44. PW2 was a very young child. Not of tender of years for sure, at 11, but very young. It would be inconceivable that she would have sexual contact with an adult leaving her with no mark discernible to medicine, where an examination and tests are conducted hours thereafter. Equally intriguing is the fact that PW2 did not testify to have had experienced any pain, whatsoever, from the alleged ordeal. This is an aspect that the trial court did not interrogate. PW4, the mother, did not, apparently, carry out a physical examination of her daughter, to get a preliminary view of the situation. She did not speak of anything unusual with the child. Then the clinician saw nothing on the minor worth raising eyebrows. The vulva was normal. No bleeding from the vagina. No bruises seen, of the labia minora and majora. Hymen was intact. He concluded that the defilement was an allegation. He then sent her to the laboratory. The tests were negative.

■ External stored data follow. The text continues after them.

/-- LANE_TRANSFER goes on with what the sink moves where its polder is live, its field up and the switches of its row whole: an output lane puts the head of its source in the skid buffer of the neighbour where that lane is named, open and not full and no sync slot is on; a CTL or SCL queue takes the head as an entry while it holds fewer than eight; a VEC queue adds it to the entry that is arriving; the source gives it up once every sink that names it has it. JOIN_MOVE moves both heads at once where both sides hold one and both outputs are free. COMBINING_ADD emits the four FP32 sums of the heads of lane 0 where one lane is in use, with the flags of both, and records NV and OF. STEERING_GROUP in a select with groups of one moves the head of the input that the token names and drops the token. CROSSING_RETIME raises ready again. (06 R217 to R238, 01 R29 to R31) -/
def Obligations.FabricMoves : Prop :=
  ∀ (s : State) (u : Nat), isUnit u = true →
    (∀ (fab : Fab) (k v : Nat) (x : Xfer), selLive s u fab k = true → k < (if fab = .ctl then 16 else 8) →
      let d := k / laneWays fab
      let i := laneWays fab * oppN d + k % laneWays fab
      let code := sourceOf (getSw s u).word fab k
      srcHead s u fab code = some x → neighbour u (dirOf d) = some v → notTaken (getSw s u) fab code k = true →
      laneActive s u v fab k i = true → (namers (getSw s v).word fab (1 + i)).isEmpty = false → crossingOpen s u v d = true →
      switchWorks s v = true → (skid (getSw s v) fab i).length < 4 → (fab ≠ .ctl → syncSlot s u d = false) →
      exec (.laneTransfer u fab k) s = .next (modSw (srcTake u fab code k s) v (skidPut fab i x))) ∧
    (∀ (q : Nat) (x : Xfer), q < 4 → unitFenced s u = false →
      (selLive s u .vec (8 + 2 * q) = true → srcHead s u .vec (sourceOf (getSw s u).word .vec (8 + 2 * q)) = some x →
        notTaken (getSw s u) .vec (sourceOf (getSw s u).word .vec (8 + 2 * q)) (8 + 2 * q) = true →
        iqRoom (twoIn (getSw s u).word q) (qAt (unitIqs s u) q) 0 = true →
        exec (.laneTransfer u .vec (8 + 2 * q)) s = .next (modIq u q (iqTake (twoIn (getSw s u).word q) 0 x)
          (srcTake u .vec (sourceOf (getSw s u).word .vec (8 + 2 * q)) (8 + 2 * q) s))) ∧
      (selLive s u .scl (8 + q) = true → srcHead s u .scl (sourceOf (getSw s u).word .scl (8 + q)) = some x →
        notTaken (getSw s u) .scl (sourceOf (getSw s u).word .scl (8 + q)) (8 + q) = true → (qAt (unitIqs s u) q).ents.length < 8 →
        exec (.laneTransfer u .scl (8 + q)) s = .next (modIq u q (fun t => { t with ents := t.ents ++ [{ bits := x.bits.zeroExtend 512 }] })
          (srcTake u .scl (sourceOf (getSw s u).word .scl (8 + q)) (8 + q) s))) ∧
      (selLive s u .ctl (16 + q) = true → srcHead s u .ctl (sourceOf (getSw s u).word .ctl (16 + q)) = some x →
        notTaken (getSw s u) .ctl (sourceOf (getSw s u).word .ctl (16 + q)) (16 + q) = true → (qAt (unitIqs s u) q).ents.length < 8 →
        exec (.laneTransfer u .ctl (16 + q)) s = .next (modIq u q (fun t => { t with ents := t.ents ++ [{ bits := x.bits.zeroExtend 512 }] })
          (srcTake u .ctl (sourceOf (getSw s u).word .ctl (16 + q)) (16 + q) s)))) ∧
    (elemLive s u = true →
      (∀ (j : Nat) (a b : Xfer) (as bs : List Xfer), j < 4 → elemOn (getSw s u).word j = true →
        (getSw s u).joins.getD j {} = { f0 := a :: as, f1 := b :: bs } → (getSw s u).joins.length = 4 →
        ∃ t, exec (.joinMove u j) s = .next t ∧ (getSw t u).joins.getD j {} = { f0 := as, f1 := bs, o0 := some a, o1 := some b } ∧
          { t with switches := s.switches } = s) ∧
      (∀ (a b : Xfer) (as bs : List Xfer), elemOn (getSw s u).word 4 = true →
        (selCode (getSw s u).word .vec 25 = 0 ∨ selCode (getSw s u).word .vec 27 = 0) → (getSw s u).ca0 = { f0 := a :: as, f1 := b :: bs } →
        let r := (List.range 4).map (fun i => fadd (a.bits.extractLsb' (32 * i) 32) (b.bits.extractLsb' (32 * i) 32))
        let sum : Xfer := { bits := BitVec.ofNat 128 (packBits 32 (r.map (fun x => x.1.toNat))), flags := a.flags ||| b.flags }
        let w := { getSw s u with ca0 := { f0 := as, f1 := bs, o0 := some sum } }
        exec (.combiningAdd u) s = .next (setSw s u (adderFlags (r.foldl (fun f x => f ||| x.2) 0) w))) ∧
      (∀ (e : Nat) (v : Nat) (x : Xfer) (ts : List (BitVec 4)), e < 4 → v ≤ 1 → (getSw s u).steer.length = 4 →
        steerMode (getSw s u).word e = 1 → steerG (getSw s u).word e = 1 → hasFollower (getSw s u).word e = false →
        (e % 2 = 1 → steerGang (getSw s u).word e = false) →
        ((getSw s u).steer.getD e {}).tokq = BitVec.ofNat 4 v :: ts → ((getSw s u).steer.getD e {}).moved = 0 →
        ((getSw s u).steer.getD e {}).out0 = none → steerHead s u e v = some x →
        exec (.steeringGroup u e) s = .next (groupEnd u e (modSteer u e (fun y => { y with out0 := some x, moved := y.moved + 1 }) (steerTake u e v s))))) ∧
    (∀ (f k : Nat) (d : Dir) (m : Crossing), f < 64 → crossingAt f d = some k → mget? s.crossings k = some (m, true) →
      exec (.crossingRetime f d) s = .next (putCrossing k m false s)) ∧
    (∀ (e side p : Nat) (f : Frame), e < 5 → side < 2 → ownerOf s u = some p → (getPolder s p).state = 2 →
      (getPolder s p).frame = some f → elemOn (getSw s u).word e = true → sideStalled (getSw s u) e side = true →
      ∃ t, exec (.reconvStall u e side) s = .next t ∧ (getSw t u).flags = (getSw s u).flags ||| 8 ∧ (getSw t u).recValid = true ∧
        ((getSw s u).recValid = false → (getSw t u).recElem = BitVec.ofNat 3 e ∧ (getSw t u).recSide = (side == 1)))
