@[simp] theorem ok_portOut (u p : Nat) (s : State) (kk : Key) (hk : Ok ch kk (keep s)) : Ok ch kk (keep (portOut u p s)) := by
  unfold portOut
  refine Ok_forEach _ _ _ _ (fun f t ht => ?_) hk
  dsimp only
  split
  · rename_i h
    simp [keep_wbackAddr_eq h, ht]
  · rename_i h
    simp [keep_wbackAddr_eq h, ht]

@[simp] theorem ok_unitOut (u : Nat) (s : State) (kk : Key) (hk : Ok ch kk (keep s)) : Ok ch kk (keep (unitOut u s)) := by
  unfold unitOut
  split
  · exact hk
  split
  · exact ok_portOut _ _ _ _ (Ok_forEach _ _ _ _ (fun e t ht => ok_lineOut _ _ _ _ _ _ ht) hk)
  · exact hk

@[simp] theorem keep_keepDramErr (old : State) (u : Nat) (s : State) :
    keep (keepDramErr old u s) = keep s := by
  unfold keepDramErr
  simp

@[simp] theorem keep_flushUnit (u : Nat) (s : State) :
    keep (flushUnit u s) = keep s := by
  unfold flushUnit
  simp

@[simp] theorem keep_flushPolder (p : Nat) (s : State) :
    keep (flushPolder p s) = keep s := by
  unfold flushPolder
  simp

@[simp] theorem keep_configEvent (p : Nat) (c : PolderCfg) (s : State) :
    keep (configEvent p c s) = keep s := by
  unfold configEvent
  simp

@[simp] theorem keep_activate (p : Nat) (c : PolderCfg) (s : State) :
    keep (activate p c s) = keep s := by
  unfold activate
  simp

@[simp] theorem keep_deactivate (p : Nat) (s : State) :
    keep (deactivate p s) = keep s := by
  unfold deactivate
  simp

@[simp] theorem keep_startUnits (p : Nat) (lo : W32) (replay : Bool) (s : State) :
    keep (startUnits p lo replay s) = keep s := by
  unfold startUnits
  simp

@[simp] theorem keep_holdCycle (u : Nat) (s : State) :
    keep (holdCycle u s) = keep s := by
  unfold holdCycle
  simp

@[simp] theorem keep_haltUnits (p : Nat) (s : State) :
    keep (haltUnits p s) = keep s := by
  unfold haltUnits
  simp

@[simp] theorem keep_execFrameEndSignal (u : Nat) (s : State) :
    Goes (fun t => keep t = keep s) (execFrameEndSignal u s) := by
  unfold execFrameEndSignal
  repeat' split
  all_goals simp

end Sys2Proof.Machine
end

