@[simp] theorem setRouter_pending (s : State) (u : Nat) (x : Router) : (setRouter s u x).pending = s.pending := rfl
@[simp] theorem setRouter_free (s : State) (u : Nat) (x : Router) : (setRouter s u x).free = s.free := rfl
@[simp] theorem setRouter_now (s : State) (u : Nat) (x : Router) : (setRouter s u x).now = s.now := rfl
@[simp] theorem setRouter_tick (s : State) (u : Nat) (x : Router) : (setRouter s u x).tick = s.tick := rfl
@[simp] theorem setRouter_fields (s : State) (u : Nat) (x : Router) : (setRouter s u x).fields = s.fields := rfl
@[simp] theorem setRouter_crossings (s : State) (u : Nat) (x : Router) : (setRouter s u x).crossings = s.crossings := rfl
@[simp] theorem setRouter_polders (s : State) (u : Nat) (x : Router) : (setRouter s u x).polders = s.polders := rfl
@[simp] theorem setRouter_ctxs (s : State) (u : Nat) (x : Router) : (setRouter s u x).ctxs = s.ctxs := rfl
@[simp] theorem setRouter_seeds (s : State) (u : Nat) (x : Router) : (setRouter s u x).seeds = s.seeds := rfl
@[simp] theorem setRouter_cores (s : State) (u : Nat) (x : Router) : (setRouter s u x).cores = s.cores := rfl
@[simp] theorem setRouter_sfus (s : State) (u : Nat) (x : Router) : (setRouter s u x).sfus = s.sfus := rfl
@[simp] theorem setRouter_mus (s : State) (u : Nat) (x : Router) : (setRouter s u x).mus = s.mus := rfl
@[simp] theorem setRouter_switches (s : State) (u : Nat) (x : Router) : (setRouter s u x).switches = s.switches := rfl
@[simp] theorem setRouter_mifs (s : State) (u : Nat) (x : Router) : (setRouter s u x).mifs = s.mifs := rfl
@[simp] theorem setRouter_flights (s : State) (u : Nat) (x : Router) : (setRouter s u x).flights = s.flights := rfl
@[simp] theorem setRouter_mcRows (s : State) (u : Nat) (x : Router) : (setRouter s u x).mcRows = s.mcRows := rfl
@[simp] theorem setRouter_epoch (s : State) (u : Nat) (x : Router) : (setRouter s u x).epoch = s.epoch := rfl
@[simp] theorem setRouter_mgcGroups (s : State) (u : Nat) (x : Router) : (setRouter s u x).mgcGroups = s.mgcGroups := rfl
@[simp] theorem setRouter_objs (s : State) (u : Nat) (x : Router) : (setRouter s u x).objs = s.objs := rfl
@[simp] theorem setRouter_dram (s : State) (u : Nat) (x : Router) : (setRouter s u x).dram = s.dram := rfl
@[simp] theorem setRouter_badGranules (s : State) (u : Nat) (x : Router) : (setRouter s u x).badGranules = s.badGranules := rfl
@[simp] theorem setRouter_ilv (s : State) (u : Nat) (x : Router) : (setRouter s u x).ilv = s.ilv := rfl
@[simp] theorem setRouter_stackBits (s : State) (u : Nat) (x : Router) : (setRouter s u x).stackBits = s.stackBits := rfl
@[simp] theorem setRouter_tlbBusy (s : State) (u : Nat) (x : Router) : (setRouter s u x).tlbBusy = s.tlbBusy := rfl
@[simp] theorem setRouter_mecs (s : State) (u : Nat) (x : Router) : (setRouter s u x).mecs = s.mecs := rfl
@[simp] theorem setRouter_ses (s : State) (u : Nat) (x : Router) : (setRouter s u x).ses = s.ses := rfl
@[simp] theorem setRouter_ring (s : State) (u : Nat) (x : Router) : (setRouter s u x).ring = s.ring := rfl
@[simp] theorem setRouter_conf (s : State) (u : Nat) (x : Router) : (setRouter s u x).conf = s.conf := rfl
@[simp] theorem setRouter_host (s : State) (u : Nat) (x : Router) : (setRouter s u x).host = s.host := rfl
@[simp] theorem setRouter_span (s : State) (u : Nat) (x : Router) : (setRouter s u x).span = s.span := rfl
@[simp] theorem setRouter_power (s : State) (u : Nat) (x : Router) : (setRouter s u x).power = s.power := rfl
@[simp] theorem setRouter_boot (s : State) (u : Nat) (x : Router) : (setRouter s u x).boot = s.boot := rfl
@[simp] theorem setRouter_sec (s : State) (u : Nat) (x : Router) : (setRouter s u x).sec = s.sec := rfl
@[simp] theorem setRouter_dbg (s : State) (u : Nat) (x : Router) : (setRouter s u x).dbg = s.dbg := rfl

45. The prosecution was largely founded on the alleged absence of the hymen. In the first place, the evidence, on whether the hymen was broken, should have been taken to be inconclusive. The primary document relied on by the prosecution pointed to the hymen being intact. The secondary documents, generated from that primary document, contradicted the primary document. The explanation about the error in the primary document should have been taken with a pinch of salt, for the reasons that I have given above. Other than the broken hymen, everything else was normal. Then the clinician could not tell whether the tear on the hymen was recent or old, yet the age of the loss of the hymen was critical, for if it was recent, then it would have corroborated the narrative by PW2, that the appellant had just defiled her. The alleged broken hymen was the only evidence the prosecution was hanging on, and the approximate or estimated age of the alleged breach should have been established.
46. The clinician, PW1, introduced himself to the trial court as Kizito Murunga, based at Busia County Referral Hospital. The medical records, presented as evidence, emanated from Port Victoria Sub-County Hospital. PW1 did not explain how he came to testify on documents made at Port Victoria Sub-County Hospital, yet he was working at Busia County Referral Hospital. PW2 was allegedly seen examined and tested at Port Victoria Sub-County Hospital, yet the clinician testifying in her case came from Busia County Referral Hospital. That was critical, given that the person who allegedly signed the treatment notes, the PRC and the P3 form, signed the same as RC or RE Aluku or a name like that. PW1 did not use that name as part of his name in his introduction. There was no knowing whether the person bespeaking those documents was their maker, and whether he was qualified to testify on them, in the circumstances. The inconsistencies in his testimony, and the sketchy way he testified, should have gone to the credibility of his evidence.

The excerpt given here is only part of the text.